Vous avez indiqué que vous souhaitiez participer activement au transfert d’entreprises et pourtant, le groupe québécois Varitron a récemment affirmé avoir été forcé d’être acheté par une entreprise américaine parce que vous n’aviez pas montré d’intérêt à son endroit. Est-ce exact ?

On a eu des échanges avec cette entreprise il y a deux ans et on n’avait pas jugé bon d’investir. Au cours des cinq dernières années, les entreprises dans lesquelles nous sommes partenaires ont réalisé pas moins de 285 acquisitions à l’international, ce qui fait une transaction par semaine.
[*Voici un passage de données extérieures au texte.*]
/-- The catalogue (Tables DC-3 to DC-15). -/
def Obj.desc : Obj → Desc
  | .idPart => mkDesc tU16 .r .none .vol
  | .idStepping => mkDesc tU32 .r .none .vol
  | .idCaps => mkDesc tU32 .r .none .vol
  | .provisionalId => mkDesc tU64 .r .none .vol
  | .productName => mkDesc tStr .r .none .vol
  | .dictionaryVersion => mkDesc tU16 .r .none .vol
  | .imageFormat => mkDesc tU16 .r .none .vol
  | .linkARooms => mkDesc tMask .rw .p .img
  | .linkBRooms => mkDesc tMask .rw .p .img
  | .hatchTimeout => quantity tU16 .none .vol 10 65535
  | .sbMode => mkDesc tEnum .r .none .kpr
  | .sbAddress => mkDesc tU8 .r .none .kpr
  | .sbHatchWait => quantity tU16 .p .img 1 1000
  | .sbEid => mkDesc tU8 .r .none .vol
  | .sbCarrierLoss => mkDesc tU32 .r .none .vol
  | .sbDynAddr => mkDesc tU8 .r .none .vol
  | .alertSelect _ => mkDesc tEnum .rw .p .kpr
  | .keeperReset => mkDesc (tRec 4) .wo .p .vol
  | .strapValues => mkDesc tU8 .r .none .kpr
  | .startStatus => mkDesc tU32 .r .none .vol
  | .resetCause => mkDesc (tRec 8) .r .none .vol
  | .stageData => mkDesc tOct64 .wo .i .vol
  | .stageOffset => quantity tU32 .i .vol 0 262080
  | .imageControl => mkDesc tEnum .rw .i .vol
  | .imageStatus => mkDesc tU32 .r .none .vol
  | .imageLastSequence => mkDesc tU64 .r .none .dur
  | .imageIgnored => mkDesc tU32 .r .none .vol
  | .imageClamped => mkDesc tU32 .r .none .vol
  | .imageFirstIgnored => mkDesc tU32 .r .none .vol
  | .conductStatus => mkDesc tU32 .r .none .vol
  | .ignLast => mkDesc tU32 .r .none .vol
  | .ignCount _ => mkDesc tU32 .r .none .vol
  | .ignCountClr => mkDesc tU8 .wo .c .vol
  | .deadboltStatus => mkDesc tU8 .r .none .kpr
  | .deadboltSet => mkDesc tU8 .rw .d .kpr
  | .hatchAbortLog => mkDesc tU32 .r .none .vol
  | .sourceConfig => mkDesc (tRec 8) .rw .e .img
  | .sourceState => mkDesc tU32 .r .e .dur
  | .sourceControl => mkDesc tEnum .rw .e .vol
  | .sourceHolder => mkDesc tU16 .r .e .dur
  | .sourceMask => mkDesc tBool .rw .e .img
  | .letterboxRooms => mkDesc tMask .rw .p .img
  | .noteLimit => quantity tU8 .p .img 1 64
  | .noteSlotsFree => mkDesc tU32 .r .none .vol
  | .lastReject => mkDesc (tRec 12) .r .pStar .vol
  | .intakeCounter _ _ => mkDesc tU64 .r .none .vol
  | .noteSlotsBank _ => mkDesc tU16 .r .none .vol
  | .roomReach _ => mkDesc tMask .rw .p .img
  | .targetRoom => mkDesc tU8 .rw .e .img
  | .targetPort => mkDesc tEnum .rw .e .img
  | .targetControl => mkDesc tU32 .rw .e .img
  | .targetStatus => mkDesc tU32 .r .e .vol
  | .pane _ => mkDesc tAddr .rw .e .img
  | .wake _ => mkDesc (tRec 12) .rw .e .img
  | .fallbackTarget => mkDesc tU16 .rw .e .img
  | .threshold _ => quantity tU16 .e .img 0 256
  | .louvre _ => mkDesc tU16 .rw .e .img
  | .warnMember => mkDesc tBool .rw .e .img
  | .flushState => mkDesc tEnum .r .e .dur
  | .activeWatchdog _ => quantity tU32 .p .img 10 10000000
  | .eoiErrorRaise => mkDesc tBool .rw .p .img
  | .eoiErrors => mkDesc tU64 .r .none .vol
  | .eoiErrorLast => mkDesc (tRec 8) .r .none .vol
  | .watchdogExpiries => mkDesc tU64 .r .none .vol
  | .watchdogLast => mkDesc (tRec 8) .r .none .vol
  | .shutter => mkDesc tBool .rw .p .vol
  | .queueControl _ => mkDesc tU32 .rw .q .img
  | .queueConfig _ => mkDesc tU32 .rw .q .img
  | .queuePoll _ => quantity tU32 .q .img 8 1048575
  | .queueRingBase _ => mkDesc tAddr .rw .q .img
  | .queueIndices _ => mkDesc (tRec 8) .r .q .dur
  | .queueCounter _ _ => mkDesc tU64 .r .q .vol
  | .queueEvent _ => mkDesc tU32 .r .q .vol
  | .xlateRoot _ => mkDesc tU64 .rw .m .img
  | .xlateControl _ => mkDesc tU32 .rw .m .img
  | .xlateFaults _ => mkDesc tU64 .r .none .vol
  | .xlateWalks _ => mkDesc tU64 .r .none .vol
  | .invalidateRange => mkDesc (tRec 12) .wo .m .vol
  | .faultIndex => mkDesc tU16 .rw .none .vol
  | .faultRecord => mkDesc (tRec 64) .r .f .dur
  | .faultOverflow => mkDesc tU64 .r .none .dur
  | .faultRaise => mkDesc tBool .rw .p .img
  | .faultCount => mkDesc tU32 .r .none .dur
  | .faultConsume => { quantity tU16 .p .vol 0 4096 with right := .wo }
  | .pinConfig _ => mkDesc (tRec 4) .rw .e .img
  | .pinLevels => mkDesc tOct64 .r .none .vol
  | .sillCrc => mkDesc tU64 .rw .pStar .img
  | .laneControl _ => mkDesc (tRec 8) .rw .pStar .img
  | .laneStatus _ => mkDesc tU32 .r .none .vol
  | .laneCounter _ _ => mkDesc tU64 .r .none .vol
  | .laneLines _ => mkDesc tU64 .r .none .vol
  | .lineConfig _ _ => mkDesc (tRec 4) .rw .e .img
  | .segmentRoom _ => mkDesc tU8 .rw .p .img
  | .hostMirror => mkDesc (tRec 16) .rw .h .img
  | .mirrorBacklog => mkDesc tU32 .r .none .vol
  | .ledgerFenceStatus => mkDesc tU32 .r .none .vol
  | .ledgerStatus => mkDesc tU32 .r .none .vol
  | .ledgerCounter _ _ => mkDesc tU64 .r .none .vol
  | .ledgerWear _ 0 => mkDesc tU8 .r .none .dur
  | .ledgerWear _ 1 => mkDesc tU16 .r .none .dur
  | .ledgerWear _ _ => mkDesc tU64 .r .none .dur
  | .mirrorEnable => mkDesc tBool .rw .p .img
  | .dirtyBudget => quantity tU8 .p .img 1 8
  | .autoCheckpoint => quantity tU32 .p .img 0 60000
  | .warnControl => mkDesc tU32 .rw .p .img
  | .currentEpoch => mkDesc tEpoch .r .none .dur
  | .lastRootEpoch => mkDesc tEpoch .r .none .dur
  | .recoveryReport => mkDesc (tRec 32) .r .none .vol
  | .rootBenign => mkDesc tU64 .r .none .dur
  | .throttleTime => mkDesc tU64 .r .none .vol
  | .checkpoints => mkDesc tU64 .r .none .vol
  | .stormCount => mkDesc tU64 .r .none .dur
  | .durableStatus => mkDesc tU32 .r .none .vol
  | .mirrorSpares _ => mkDesc tU8 .r .none .dur
  | .mirrorRetries _ => mkDesc tU64 .r .none .vol
  | .mirrorCorrected _ => mkDesc tU64 .r .none .vol
  | .creditMax _ => mkDesc tU32 .r .none .vol
  | .creditOver _ => mkDesc tU64 .r .none .vol
  | .vholdAtStorm => mkDesc tU16 .r .none .dur
  | .tjExcursions => mkDesc tU32 .r .none .kpr
  | .unqualifiedLoss => mkDesc tU32 .r .none .kpr
  | .powerCeiling => mkDesc tEnum .rw .p .img
  | .dozeDelay => quantity tU32 .p .img 10 100000
  | .retainDelay => quantity tU32 .p .img 10 1000000
  | .islandWakes => mkDesc tU64 .r .none .vol
  | .islandRetains => mkDesc tU64 .r .none .vol
  | .dieTemperature => mkDesc tU16 .r .none .vol
  | .securityState => mkDesc tEnum .r .none .kpr
  | .ownerKey => mkDesc tOct64 .rw .k0 .kpr
  | .deviceSerial => mkDesc tU64 .r .none .kpr
  | .sealedRooms => mkDesc tMask .rw .k .kpr
  | .tamperAction => mkDesc tEnum .rw .k .kpr
  | .tamperEnable => mkDesc tU8 .rw .k .kpr
  | .tamperLog => mkDesc (tRec 16) .r .none .kpr
  | .tamperCount => mkDesc tU32 .r .none .kpr
  | .authNonce => mkDesc tOct32 .r .none .vol
  | .authSigR => mkDesc tOct64 .rw .none .vol
  | .authSigS => mkDesc tOct64 .rw .none .vol
  | .authRequest => mkDesc (tRec 4) .wo .p .vol
  | .authResult => mkDesc tU8 .r .none .vol
  | .debugGrant => mkDesc tEnum .r .none .vol
  | .debugActive => mkDesc tEnum .r .none .vol
  | .imageLastDigest => mkDesc tOct64 .r .none .dur
  | .imageRejectDetail => mkDesc tEnum .r .none .vol

/-- Array objects (R150): the element is an SN or a TN. -/
inductive Element where
  | none
  | sn
  | tn
  deriving DecidableEq, Repr

/-- What an object's element names. -/
def Obj.element : Obj → Element
  | .sourceConfig | .sourceState | .sourceControl | .sourceHolder | .sourceMask => .sn
  | .targetRoom | .targetPort | .targetControl | .targetStatus | .pane _ | .wake _
  | .fallbackTarget | .threshold _ | .louvre _ | .warnMember | .flushState => .tn
  | _ => .none

/-- The element names something (R152). -/
def Obj.elementExists (o : Obj) (e : Nat) : Bool :=
  match o.element with
  | .none => true
  | .sn => snExists e
  | .tn => decide (e < 4096)

/-- The lowest-numbered Deadbolt that guards any value of an object (R826, Table DC-16). -/
def Obj.bolt : Obj → Option Nat
  | .sourceConfig | .targetRoom | .queueConfig _ | .roomReach 0 => some 0
  | .authRequest => some 1
  | .mirrorEnable => some 2
  | .sillCrc => some 3
  | _ => none

/-- The Room that an object or element belongs to (R160, R400, R699); `bs` is the value written. -/
def Obj.room (s : State) (o : Obj) (e : Nat) (bs : List Byte) : Option Nat :=
  match o with
  | .queueControl q | .queueConfig q | .queuePoll q | .queueRingBase q | .queueIndices q
  | .queueCounter q _ | .queueEvent q => some (s.queue q).room
  | .xlateRoot m | .xlateControl m | .xlateFaults m | .xlateWalks m => some m
  | .invalidateRange => if bs.isEmpty then none else some (fieldAt bs 0 1)
  | .pinConfig p => some (s.src (0x100000 + p)).room
  | .lineConfig n i => some (s.src (lineSn n i)).room
  | .segmentRoom g => some (s.segRoom g)
  | _ =>
    match o.element with
    | .none => none
    | .sn => if snExists e then some (s.src e).room else none
    | .tn => if e < 4096 then some (s.tgt e).room else none

/-- The record that a requester's FaultRecordIndex names (R555). -/
def State.faultRec (s : State) (r : Req) : FaultRec :=
  mget FaultRec.zero s.dur.faults.recs (s.xlate.recIndex.get r)

/-- Sealed or Lockdown. -/
def SecState.narrow (x : SecState) : Bool := x == .sealed || x == .lockdown

/-! ### Rights (DS.3, SD.1.2) -/

/-- The right of a requester on an object in a security state, no condition applied: 1 for R, 3 for RW
(R157, R817 to R819, R698). -/
def rightOf (sec : SecState) (r : Req) (o : Obj) (index : Nat) : Nat :=
  let base := if o.desc.right = .r then 1 else 3
  if !sec.narrow then base
  else if index < 0x0100 || (0x0200 ≤ index && index < 0x0300) then base
  else if index < 0x0200 then
    if sec = .lockdown then 1
    else if (o = .linkARooms ∨ o = .linkBRooms) ∧ r ≠ .sideband then 1
    else base
  else if index < 0x9000 then (if sec = .lockdown ∧ r = .sideband then 1 else base)
  else if o = .authRequest ∨ o = .authSigR ∨ o = .authSigS then base
  else 1

/-- An object with the index it stands at. -/
def Obj.index : Obj → Nat
  | .idPart | .idStepping | .idCaps | .provisionalId | .productName | .dictionaryVersion
  | .imageFormat => 0x0000
  | .linkARooms | .linkBRooms | .hatchTimeout => 0x0100
  | .sbMode | .sbAddress | .sbHatchWait | .sbEid | .sbCarrierLoss | .sbDynAddr => 0x0120
  | .alertSelect _ => 0x0140
  | .keeperReset | .strapValues | .startStatus | .resetCause => 0x0160
  | .stageData | .stageOffset | .imageControl | .imageStatus | .imageLastSequence | .imageIgnored
  | .imageClamped | .imageFirstIgnored => 0x0180
  | .conductStatus | .ignLast | .ignCount _ | .ignCountClr | .deadboltStatus | .deadboltSet
  | .hatchAbortLog => 0x0200
  | .sourceConfig | .sourceState | .sourceControl | .sourceHolder | .sourceMask => 0x1000
  | .letterboxRooms | .noteLimit | .noteSlotsFree | .lastReject => 0x1F00
  | .intakeCounter p _ => 0x1F01 + p.num
  | .noteSlotsBank _ => 0x1F03
  | .roomReach _ => 0x1F10
  | .targetRoom | .targetPort | .targetControl | .targetStatus | .pane _ | .wake _
  | .fallbackTarget | .threshold _ | .louvre _ | .warnMember | .flushState => 0x2000
  | .activeWatchdog _ | .eoiErrorRaise | .eoiErrors | .eoiErrorLast | .watchdogExpiries
  | .watchdogLast | .shutter => 0x2F00
  | .queueControl q | .queueConfig q | .queuePoll q | .queueRingBase q | .queueIndices q
  | .queueCounter q _ | .queueEvent q => 0x3000 + q
  | .xlateRoot m | .xlateControl m | .xlateFaults m | .xlateWalks m => 0x4000 + m
  | .invalidateRange | .faultIndex | .faultRecord | .faultOverflow | .faultRaise | .faultCount
  | .faultConsume => 0x4F00
  | .pinConfig p => 0x5000 + p / 256
  | .pinLevels => 0x5002
  | .sillCrc => 0x5003
  | .laneControl n | .laneStatus n | .laneCounter n _ | .laneLines n | .lineConfig n _ => 0x5100 + n
  | .segmentRoom _ => 0x6000
  | .hostMirror | .mirrorBacklog | .ledgerFenceStatus | .ledgerStatus => 0x6001
  | .ledgerCounter p _ => 0x6002 + p.num
  | .ledgerWear i _ => 0x6010 + i
  | .mirrorEnable | .dirtyBudget | .autoCheckpoint | .warnControl | .currentEpoch | .lastRootEpoch
  | .recoveryReport | .rootBenign | .throttleTime | .checkpoints | .stormCount | .durableStatus => 0x7000
  | .mirrorSpares c | .mirrorRetries c | .mirrorCorrected c => 0x7010 + c
  | .creditMax _ | .creditOver _ | .vholdAtStorm | .tjExcursions | .unqualifiedLoss => 0x7020
  | .powerCeiling | .dozeDelay | .retainDelay | .islandWakes | .islandRetains | .dieTemperature => 0x8000
  | .securityState | .ownerKey | .deviceSerial | .sealedRooms | .tamperAction | .tamperEnable
  | .tamperLog | .tamperCount => 0x9000
  | .authNonce | .authSigR | .authSigS | .authRequest | .authResult => 0x9010
  | .debugGrant | .debugActive => 0x9020
  | .imageLastDigest | .imageRejectDetail => 0x9030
On est pas mal plus en mode offensif que défensif.

Avant de devenir cheffe des placements du Québec il y a moins d’un an, vous étiez vice-présidente, affaires juridiques. Comment avez-vous vécu ce changement ?

J’étais aux services juridiques depuis 2017, où je suivais de près toutes les transactions réalisées par la Caisse. Et avant cela, j’ai été durant 17 ans avocate externe pour la Caisse chez McCarthy Tétrault, où j’ai participé à de nombreuses transactions, notamment dans le secteur des infrastructures avec Macky (Tall).

J’ai rejoint une équipe d’expérience qui a façonné au fil des ans le portefeuille de la Caisse. C’est un superbe défi.